Поднимали и двоили пары в степной стороне. Поля ровные, от края до края ходу – больше часа. Мать нередко брала его в кабину. Гул мотора мешал говорить, и она знаками показывала, как правит трактором. Два высоких рычага – руль. Потянула первый на себя – трактор покорно поворачивает вправо, левый – влево. Рычажок поменьше с круглой головкой – «газ». Тянешь на себя – мотор ревет сильнее, от себя – утихает. И еще рычаг – скорости. И педаль – сцепление.

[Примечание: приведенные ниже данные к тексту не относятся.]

/-- A good frame measured (R70). -/
def State.measure (s : State) (p : Pos) (q : Seq) : State :=
  let m := s.modLink p (LinkRecord.measured q (s.lag q))
  match s.verdict p q with
  | .overrun => (m.countError p .overrun).failMeasure p .overrun
  | .late => (m.countError p .late).failMeasure p .lateLink
  | .succeeds => m.activate p
  | .goesOn => m

/-- The counter that keeps a good frame out of the pool in ACTIVE, none when it is stored (R73, R89). -/
def State.refusedFor (s : State) (p : Pos) (q : Seq) : Option ErrorKind :=
  if behind q s.next then some .late
  else if (findFrame q (s.linkPool p).frames).isSome then some .duplicate
  else if ahead q (s.linkPool p).grant then some .overrun
  else if (s.linkPool p).stalled && (s.bay p).alloc ≤ (s.linkPool p).frames.length then some .overrun
  else none

/-- A good frame in ACTIVE (R73). -/
def State.activeFrame (s : State) (p : Pos) (f : StoredFrame) : State :=
  let heard := s.modLink p (LinkRecord.heard f.sequence)
  match s.refusedFor p f.sequence with
  | some k => heard.countError p k
  | none => heard.modPool p fun q => { q with frames := insertFrame f q.frames }

/-- The LINK_ACTIVITY notice (R79). -/
def State.reportActivity (s : State) (p : Pos) (q : Seq) (o : WakeOutcome) : State :=
  s.post { subject := .link p, detail := .linkActivity q o }

/-- A frame received in DORMANT is the first good one of the stay and the wake option is set (R80). -/
def LinkRecord.wakes (l : LinkRecord) : Bool := !l.activitySeen && l.wakeOption

/-- A good frame in DORMANT (R79, R80). -/
def State.dormantFrame (s : State) (p : Pos) (q : Seq) : State :=
  if (s.link p).activitySeen then s
  else if !(s.link p).wakeOption then
    (s.modLink p fun l => { l with activitySeen := true }).reportActivity p q .none
  else if (s.bay p).alloc < s.depth + 1 then
    (s.modLink p fun l => { l with activitySeen := true, wakeOption := false }).reportActivity p q .belowDepth
  else (s.modLink p fun l => l.opening l.extension true).reportActivity p q .started

/-- A bad-CRC or misaddressed frame in HUNT, LOCK, MEASURE or ACTIVE: counted, dropped, and LOCK and MEASURE return to HUNT (R65). -/
def State.badFrame (s : State) (p : Pos) (k : ErrorKind) : State :=
  let counted := s.countError p k
  match (s.link p).state with
  | .lock => counted.modLink p LinkRecord.toHunt
  | .measure => counted.modLink p LinkRecord.toHunt
  | _ => counted

/-- A good frame, by the link state (R65). -/
def State.goodFrame (s : State) (p : Pos) (f : StoredFrame) : State :=
  match (s.link p).state with
  | .down => s
  | .dormant => s.dormantFrame p f.sequence
  | .hunt => s.modLink p (LinkRecord.locked f.sequence)
  | .lock =>
    if (s.link p).follows f.sequence then s.modLink p (LinkRecord.lockStep f.sequence) else s.modLink p LinkRecord.outOfOrder
  | .measure => if (s.link p).follows f.sequence then s.measure p f.sequence else s.modLink p LinkRecord.outOfOrder
  | .active => s.activeFrame p f

/-- An arrival at a link (R61, R65): nothing is received in DOWN, and in DORMANT a bad frame is dropped and counted nowhere. -/
def State.arrive (s : State) (p : Pos) (bytes : List Byte) : State :=
  match classify p bytes with
  | .good f => s.goodFrame p f
  | .badCrc => if (s.link p).state.transmits then s.badFrame p .crc else s
  | .misaddressed => if (s.link p).state.transmits then s.badFrame p .address else s

/-- The arrival stores the frame of next_release (R53, R89). -/
def State.storesNext (s : State) (p : Pos) (bytes : List Byte) : Bool :=
  match classify p bytes with
  | .good f => (s.link p).state == .active && f.sequence == s.next && (s.refusedFor p f.sequence).isNone
  | _ => false

/-- The Release Unit's test after an event that may have changed the protection state (R53). -/
def State.settleAfter (before after : State) : State :=
  if after.controller.protection = before.controller.protection then after else after.settle

/-- An arrival taken whole, with the releases it brings about (R53, R61). -/
def State.arrival (s : State) (p : Pos) (bytes : List Byte) : State :=
  if s.storesNext p bytes then (s.arrive p bytes).settle else State.settleAfter s (s.arrive p bytes)

/-- FRAME_ARRIVAL (R61). -/
def execFrameArrival (link : Pos) (bytes : List Byte) (s : State) : Host.Outcome State Fault Refusal :=
  event (fun s => s.arrival link bytes) s

/-! ### The rows that name one outcome of an arrival (log entry 3) -/

/-- The arrival is a waking frame (R80). -/
def State.isWaking (s : State) (p : Pos) (bytes : List Byte) : Bool :=
  match classify p bytes with
  | .good _ => (s.link p).state == .dormant && (s.link p).wakes
  | _ => false

/-- The arrival is measured, with this verdict (R70). -/
def State.isMeasured (s : State) (p : Pos) (bytes : List Byte) (test : Verdict → Bool) : Bool :=
  match classify p bytes with
  | .good f => (s.link p).state == .measure && (s.link p).follows f.sequence && test (s.verdict p f.sequence)
  | _ => false

/-- WAKE_BRING_UP (R80). -/
def execWakeBringUp (link : Pos) (bytes : List Byte) (s : State) : Host.Outcome State Fault Refusal :=
  event (fun s => if s.isWaking link bytes then s.arrival link bytes else s) s

/-- LINK_ACTIVE (R71): the measurement of a bring-up under an operation succeeds. -/
def execLinkActive (link : Pos) (bytes : List Byte) (s : State) : Host.Outcome State Fault Refusal :=
  event (fun s =>
    if s.isMeasured link bytes (· == .succeeds) && !(s.link link).recovery then s.arrival link bytes else s) s

/-- RECOVERY_ACTIVE (R75): the measurement of a recovery succeeds. -/
def execRecoveryActive (link : Pos) (bytes : List Byte) (s : State) : Host.Outcome State Fault Refusal :=
  event (fun s =>
    if s.isMeasured link bytes (· == .succeeds) && (s.link link).recovery then s.arrival link bytes else s) s

/-- BRING_UP_FAILED (R72): the measurement of a bring-up under an operation fails. -/
def execBringUpFailed (link : Pos) (bytes : List Byte) (s : State) : Host.Outcome State Fault Refusal :=
  event (fun s =>
    if s.isMeasured link bytes (fun v => v == .overrun || v == .late) && !(s.link link).recovery then s.arrival link bytes
    else s) s

/-! ### Sample boundaries (R65, R67, R69, R74) -/

/-- SP since good frame rises by one (R64). -/
def LinkRecord.age (l : LinkRecord) : LinkRecord := { l with sinceGood := raise16 l.sinceGood }

/-- SP since good frame reaches 16 at the next boundary. -/
def LinkRecord.goesSilent (l : LinkRecord) : Bool := 16 ≤ raise16 l.sinceGood

/-- The boundary at which LOCK or MEASURE returns to HUNT (R69, R70). -/
def State.timeLock (s : State) (p : Pos) : State := s.modLink p fun l => l.age.toHunt

/-- Sync loss (R74): SYNC_LOSS counted, LINK_LOST posted unless suppressed (R77), HUNT with recovery yes. -/
def State.loseSync (s : State) (p : Pos) : State :=
  let counted := (s.modLink p LinkRecord.age).countError p .syncLoss
  let reported :=
    if (s.bay p).service = .maintenance then counted
    else counted.post { subject := .link p, detail := .linkLost (s.link p).lastGood }
  reported.modLink p fun l => { l.toHunt with recovery := true }

/-- The bring-up timer has one SP left. -/
def LinkRecord.runsOut (l : LinkRecord) : Bool := l.state.bringingUp && l.timer.any fun n => n ≤ 1

/-- One sample boundary of the bring-up timer (R67, R72). -/
def State.tickTimer (s : State) (p : Pos) : State :=
  if (s.link p).runsOut then s.failBringUp p .timeout
  else s.modLink p fun l => { l with timer := l.timer.map fun n => n - 1 }

/-- One sample boundary of a link (R65): in LOCK and MEASURE the silence of R69 first, then the bring-up timer (log entry 27). -/
def State.tickLink (s : State) (p : Pos) : State :=
  match (s.link p).state with
  | .down => s
  | .dormant => s
  | .hunt => (s.modLink p LinkRecord.age).tickTimer p
  | .lock => (if (s.link p).goesSilent then s.timeLock p else s.modLink p LinkRecord.age).tickTimer p
  | .measure => (if (s.link p).goesSilent then s.timeLock p else s.modLink p LinkRecord.age).tickTimer p
  | .active => if (s.link p).goesSilent then s.loseSync p else s.modLink p LinkRecord.age

/-- Every link, in ascending number (log entry 4). -/
def State.tickLinks (s : State) : State := allPos.foldl State.tickLink s

/-- BRING_UP_TIMEOUT (R72). -/
def execBringUpTimeout (link : Pos) (s : State) : Host.Outcome State Fault Refusal :=
  event (fun s => if (s.link link).runsOut then s.failBringUp link .timeout else s) s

Однажды, закончив смену, отцепили плуг в конце поля. Мать – лицо черное от пыли, только глаза и зубы сверкают – спросила:
– Хочешь порулить?
У Панки екнуло сердце, но он сдержался, не мальчик-губошлеп, кивнул головой – хочу. Сел на место матери. Она близко придвинулась к нему, спросила:
– Помнишь, что надо делать?
Он снова кивнул головой. Поставил ногу на педаль сцепления, она пружинисто продавилась. Теперь надо включить скорость. Не получается. Внутри трактора что-то недовольно урчит. Мать сверху его руки положила свою – маленькую, грязную, с твердыми подушечками на пальцах, слегка надавила – послышался легкий щелчок, и урчание прекратилось. Теперь руку на рычажок «газа». Его надо мягко тянуть на себя и одновременно отпустить педаль сцепления. Все как будто делал правильно, но трактор почему-то рассерженно рявкнул, рванулся вперед и сразу же заглох.
Во рту у Панки пересохло, по ложбинке спины потек пот. Испуганно посмотрел на мать – прогонит? Она взъерошила его волосы:
– Эх ты… Но – ничего. Со всеми так бывает. Ты ногой не дрыгай. Отводи педаль так, будто у тебя под пяткой сырое яйцо лежит и разбить его никак нельзя.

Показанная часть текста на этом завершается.